Taka będzie stara-nowa Maracanã

źródło: własne; autor: redakcja

Kiedyś biła rekordy widowni, teraz będzie już tylko mniejsza. Za to nowocześniejsza i bardziej przyjazna widzom. Będą bliżej boiska, chronieni przed opadami, otrzymają nową infrastrukturę. Tylko czy za odpowiednią cenę?

Reklama

Choć już przyjmowany ze skrajnie różnymi emocjami, trzeba na wstępie zaznaczyć, że koncepcja przebudowy stadionu może się jeszcze zmienić. Wszystko dlatego, że jak przyznała przedstawicielka zatrudnionej przez władze firmy EMOP, o faktycznym stanie obiektu architekci dowiadują się na bieżąco, podczas jego rozbiórki. Przykładowo, podczas usuwania krzesełek z górnego poziomu trybun (zasadnicza konstrukcja miała pozostać nietknięta) okazało się, że w widowni są pęknięcia. Może się okazać, że trzeba będzie usunąć więcej historycznego obiektu, niż pierwotnie planowano.

Co zostanie z legendy?

Obchodząca swoje 60. urodziny staruszka ma na koncie tak wiele imprez, że trudno je zliczyć. I nie skończy na obecnym dorobku, bo już po Mundialu 2014 (jako drugi obiekt na świecie będzie dwukrotnie gościć finał Mistrzostw) będzie otwierać i zamykać Igrzyska Olimpijskie 2016. Wielka sportowa historia okraszona jest też rekordem wszech czasów w widowni meczu piłkarskiego, ustanowionym jeszcze w 1950 roku (199 854 osoby).

fot: EMOP

Historia pod względem architektonicznym jest widziana nieco inaczej. Nietknięte mają być istniejące trybuny górne w swojej zasadniczej konstrukcji. Usunięte z nich będą dobudowane w ostatnich latach tuż pod dachem loże, wzdłuż boiska zlikwidowane będą też niższe rzędy, a w ich miejsce wejdą strefy dla najzamożniejszych. Nad nimi znajdą się miejsca prasowe.
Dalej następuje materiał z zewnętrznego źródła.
-- ==== Sys2Proof/Tests/Slice0.lean ====
section
/-! SUPPORT. Tests: refused ill-formed terms, words written out from spec/30_encoding.md, single ticks from the vectors of
spec/95_test_vectors.md, and for every statement with hypotheses a state and operands that meet them. -/

namespace Sys2Proof.Tests

open Sys2Proof.Machine

/-! ## Well-formedness -/

/-- A named row selects the word 0x18001, so it is no RSVD.W (30_encoding.md R85). -/
theorem test_wf_refuses_named_command : (Instr.rsvdW 0x80#8 0x01#8).wf = false := by decide

/-- TP.CTRL with ACK set is named. -/
theorem test_wf_refuses_named_control : (Instr.rsvdW 0x85#8 0xFD#8).wf = false := by decide

/-- OW_MASK is writable. -/
theorem test_wf_refuses_named_register : (Instr.rsvdW 0x81#8 0x00#8).wf = false := by decide

/-- The input buffer's window is readable. -/
theorem test_wf_refuses_named_read : (Instr.rsvdR 0x7F#8).wf = false := by decide

/-- OW_STAT is readable. -/
theorem test_wf_refuses_named_status_read : (Instr.rsvdR 0x83#8).wf = false := by decide

/-- V-OW-18 and 44_host_access.md R199: reserved words are well-formed reserved operations. -/
theorem test_wf_accepts_reserved :
    (Instr.rsvdW 0x80#8 0x81#8).wf = true ∧ (Instr.rsvdW 0x85#8 0xFC#8).wf = true ∧ (Instr.rsvdW 0x89#8 0x00#8).wf = true ∧
    (Instr.rsvdR 0x89#8).wf = true ∧ (Instr.rsvdR 0x86#8).wf = true := by decide

/-! ## Decoding: words written out bit by bit, `we addr data`, from 30_encoding.md R80, R81, R85 -/

theorem test_decode_commands :
    decode (.host 0b1_10000000_00000001#17) = .instr .owReset ∧
    decode (.host 0b1_10000000_00000010#17) = .instr .owWrite0 ∧
    decode (.host 0b1_10000000_00000011#17) = .instr .owWrite1 ∧
    decode (.host 0b1_10000000_00000100#17) = .instr .owReadbit ∧
    decode (.host 0b1_10000000_00000101#17) = .instr .owSendbyte ∧
    decode (.host 0b1_10000000_00000110#17) = .instr .owRecvbyte := by decide

theorem test_decode_mask_and_data :
    decode (.host 0b1_10000001_00000101#17) = .instr (.owSetmask 0x05#8) ∧
    decode (.host 0b1_10000010_11001100#17) = .instr (.owSetdata 0xCC#8) := by decide

/-- Only `data[1:0]` is decoded; the upper bits are ignored (30_encoding.md R82, word 185FD of 95_test_vectors.md
2.1). -/
theorem test_decode_control :
    decode (.host 0b1_10000101_00000001#17) = .instr .tpAck ∧ decode (.host 0b1_10000101_11111101#17) = .instr .tpAck ∧
    decode (.host 0b1_10000101_00000010#17) = .instr .tpArm ∧
    decode (.host 0b1_10000101_10000011#17) = .instr .tpAckarm := by decide

theorem test_decode_push : decode (.host 0b1_10000110_00001010#17) = .instr (.tpPush 0x0A#8) := by decide

/-- The data field of a read is ignored: word 001FF is TP.RDBUF 1 (95_test_vectors.md 2.1). -/
theorem test_decode_rdbuf :
    decode (.host 0b0_00000001_11111111#17) = .instr (.tpRdbuf 1#7) ∧
    decode (.host 0b0_01111111_00000000#17) = .instr (.tpRdbuf 127#7) := by decide

theorem test_decode_reads :
    decode (.host 0b0_10000000_00000000#17) = .instr .owGetcmd ∧
    decode (.host 0b0_10000001_10101011#17) = .instr .owGetmask ∧
    decode (.host 0b0_10000010_00000000#17) = .instr .owGetdata ∧
    decode (.host 0b0_10000011_00000000#17) = .instr .owGetstat ∧
    decode (.host 0b0_10000100_00000000#17) = .instr .tpGetstat ∧
    decode (.host 0b0_10000111_00000000#17) = .instr .tpGetincur ∧
    decode (.host 0b0_10001000_00000000#17) = .instr .tpGetoutcur := by decide

theorem test_decode_events :
    decode (.event 0b01_00111010#10) = .instr (.rxEvent 0x3A#8) ∧ decode (.event 0b10_00000000#10) = .instr .txDone ∧
    decode (.event 0b00_00111010#10) = .rejected (.notAnEvent 0#2) ∧
    decode (.event 0b11_00000000#10) = .rejected (.notAnEvent 3#2) := by decide

/-- The whole data byte of a command is compared: 0x81 is no OW.RESET (30_encoding.md R82). -/
theorem test_decode_reserved :
    decode (.host 0b1_10000000_10000001#17) = .instr (.rsvdW 0x80#8 0x81#8) ∧
    decode (.host 0b1_10000011_11111111#17) = .instr (.rsvdW 0x83#8 0xFF#8) ∧
    decode (.host 0b0_11000000_00000000#17) = .instr (.rsvdR 0xC0#8) ∧
    decode (.host 0b0_10000110_00000000#17) = .instr (.rsvdR 0x86#8) := by decide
Zostać musi też istniejący żelbetowy dach. Będzie on jednak uzupełniony nową konstrukcją, która pokryje dolne rzędy trybun. Na zewnętrznym obwodzie dachu pojawi się pierścień z segmentów stalowych. Na nim z kolei rozpięta będzie konstrukcja z lin, którą pokryje lekka membrana. W ten sposób historyczne zadaszenie pozostanie, ale uzupełnione nową częścią spełni obecne oczekiwania.

fot: EMOP

W końcu nietknięta zostanie istniejąca fasada stadionu. Daleka od blichtru nowoczesnych lekkich przekryć (choć też jest i będzie dalej podświetlana nocą) betonowa konstrukcja ma nie stracić obecnego kształtu nawet mimo konieczności poprawy dróg ewakuacyjnych. FIFA orzekła, że obecny czas ewakuacji (20 minut) jest stanowczo za długi i trzeba go skrócić co najmniej trzykrotnie. Dodane więc zostaną nowe dojścia na trybuny, które jednak będą wytyczone wewnątrz stadionu. Poszerzenie istniejących wejść też ma przebiec bezboleśnie dla wizerunku obiektu.

Co się zmieni?

Po powyższym widać, że architekci walczą o kompromis między historią a nowoczesnością. Czy skutecznie? Kontrowersje wzbudzają trybuny, a przede wszystkim dolna ich część. To one już niemal w całości zostały zrównane z ziemią. Możecie to zobaczyć na poniższej panoramie (360 stopni) przygotowanej przez MaracanaOnline.com.br, który wsparł nas również zdjęciami z budowy.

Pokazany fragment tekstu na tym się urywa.